Output exactly the line containing "structure TransitIn where" and each line after it through the last line of the records, and nothing else.

[Records from a data source]
****

/-- A cluster (R80). `coreMap` gives the physical core of each logical lane (R78). `issued`, `nextRep`,
`ending`, `consumed` and `sig` are the record of the current beat; `consumed` holds the codes of the queues
whose heads the instruction consumes, plus 16 where an acting slot consumed poison. `drain` is the beats that
the results of the instructions before the current beat still need. `roundersBad` lists the readout rounders
that disagree with their duplicates, by physical core, Ledger register and engine lane (R65). `tasted` lists the queues
whose poisoned head a peek consumed (R464). `older` is how many results of `pend`, from its head, are of words before the
last one issued: only these advance while a wait of that word holds (R81, R85). `spillOut` is what the hash unit has yet to
inject, `ended` says that END has issued, `mergeIn` what it has read back through vq3 for the merge in hand (R228). -/
structure Cluster where
  prog : List (BitVec 128) := []
  cvt : List (BitVec 20) := []
  sr : BitVec 32 := 0
  s : AMap (BitVec 64) := []
  p : AMap (BitVec 16) := []
  rep : List RepFrame := []
  execBeat : BitVec 64 := 0
  pc : Nat := 0
  parked : Bool := true
  hold : Hold := .none
  stall : Stall := .none
  lanes : AMap Lane := []
  queues : AMap Queue := []
  inj : AMap (List InjEntry) := []
  links : AMap (Option Entry) := []
  pend : List Landing := []
  drain : Nat := 0
  issued : Bool := false
  nextRep : Option RepFrame := none
  ending : Bool := false
  consumed : List Nat := []
  sig : Option LocalSig := none
  wakeNext : List (BitVec 16) := []
  pulseNext : List (BitVec 2) := []
  wakeQ : List (BitVec 16) := []
  couplings : AMap Coupling := []
  routes : List (BitVec 128) := []
  origins : List (BitVec 20) := []
  corrected : BitVec 32 := 0
  markObjs : List (Nat × BitVec 32) := []
  mark : Option Mark := none
  pendMark : Option Mark := none
  coreMap : List Nat := [0, 1, 2, 3, 4, 5, 6, 7, 8, 9, 10, 11, 12, 13, 14, 15]
  whl : WhlState := {}
  roundersBad : List (Nat × Nat × Nat) := []
  tasted : List Nat := []
  older : Nat := 0
  ended : Bool := false
  spillOut : List SpillOut := []
  mergeIn : List Entry := []
  deriving DecidableEq, Repr

/-! ### Fabric and stream engines (04, 07) -/

/-- An exchange unit with a schedule (R135, R286); `rx` is what arrived from the edge cluster; `lastOut` and
`lastIn` are the job beats of a transit endpoint's last vector entries, `scOut` and `scIn` those of its last scalar or control
entries (R144). -/
structure XUnit where
  used : Bool := false
  transit : Bool := false
  stack : Nat := 0xFF
  words : List (BitVec 128) := []
  rx : AMap (Option Entry) := []
  lastOut : Option Nat := none
  lastIn : Option Nat := none
  scOut : Option Nat := none
  scIn : Option Nat := none
  deriving DecidableEq, Repr

/-- An entry on a crossing (R139): the beats it still takes, where it arrives. -/
structure Flight where
  beats : Nat
  cluster : Nat
  net : Nat
  dir : Nat
  entry : Entry
  deriving DecidableEq, Repr

/-- An entry on its way from a transit endpoint to the named strip (R143): the beats it still takes, the network,
the strip slot, the edge cluster, edge and unit that it came from. -/
structure TransitIn where
  job : BitVec 6
  beats : Nat
  net : Nat
  key : Nat
  entry : Entry
  cluster : Nat
  edge : Nat
  unit : Nat
  deriving DecidableEq, Repr

/-- One cluster as it stood at the end of a job beat, for a capture (R155, R210): the job beat, its route index, the
schedule length, the Milestone. -/
structure Shot where
  c : Cluster
  beat : Nat
  ridx : Nat
  len : Nat
  ms : Nat
  deriving DecidableEq, Repr

/-- The pending fabric-view capture of a die (R155): the cluster, the target beat of an at_beat capture whose
target had not passed when the command arrived, whether it had, and what has been captured. -/
structure FabView where
  cluster : Nat := 0
  target : Option Nat := none
  late : Bool := false
  shot : Option Shot := none
  deriving DecidableEq, Repr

****

● **TASK RESPONSE**
structure TransitIn where
  job : BitVec 6
  beats : Nat
  net : Nat
  key : Nat
  entry : Entry
  cluster : Nat
  edge : Nat
  unit : Nat
  deriving DecidableEq, Repr

/-- One cluster as it stood at the end of a job beat, for a capture (R155, R210): the job beat, its route index, the
schedule length, the Milestone. -/
structure Shot where
  c : Cluster
  beat : Nat
  ridx : Nat
  len : Nat
  ms : Nat
  deriving DecidableEq, Repr

/-- The pending fabric-view capture of a die (R155): the cluster, the target beat of an at_beat capture whose
target had not passed when the command arrived, whether it had, and what has been captured. -/
structure FabView where
  cluster : Nat := 0
  target : Option Nat := none
  late : Bool := false
  shot : Option Shot := none
  deriving DecidableEq, Repr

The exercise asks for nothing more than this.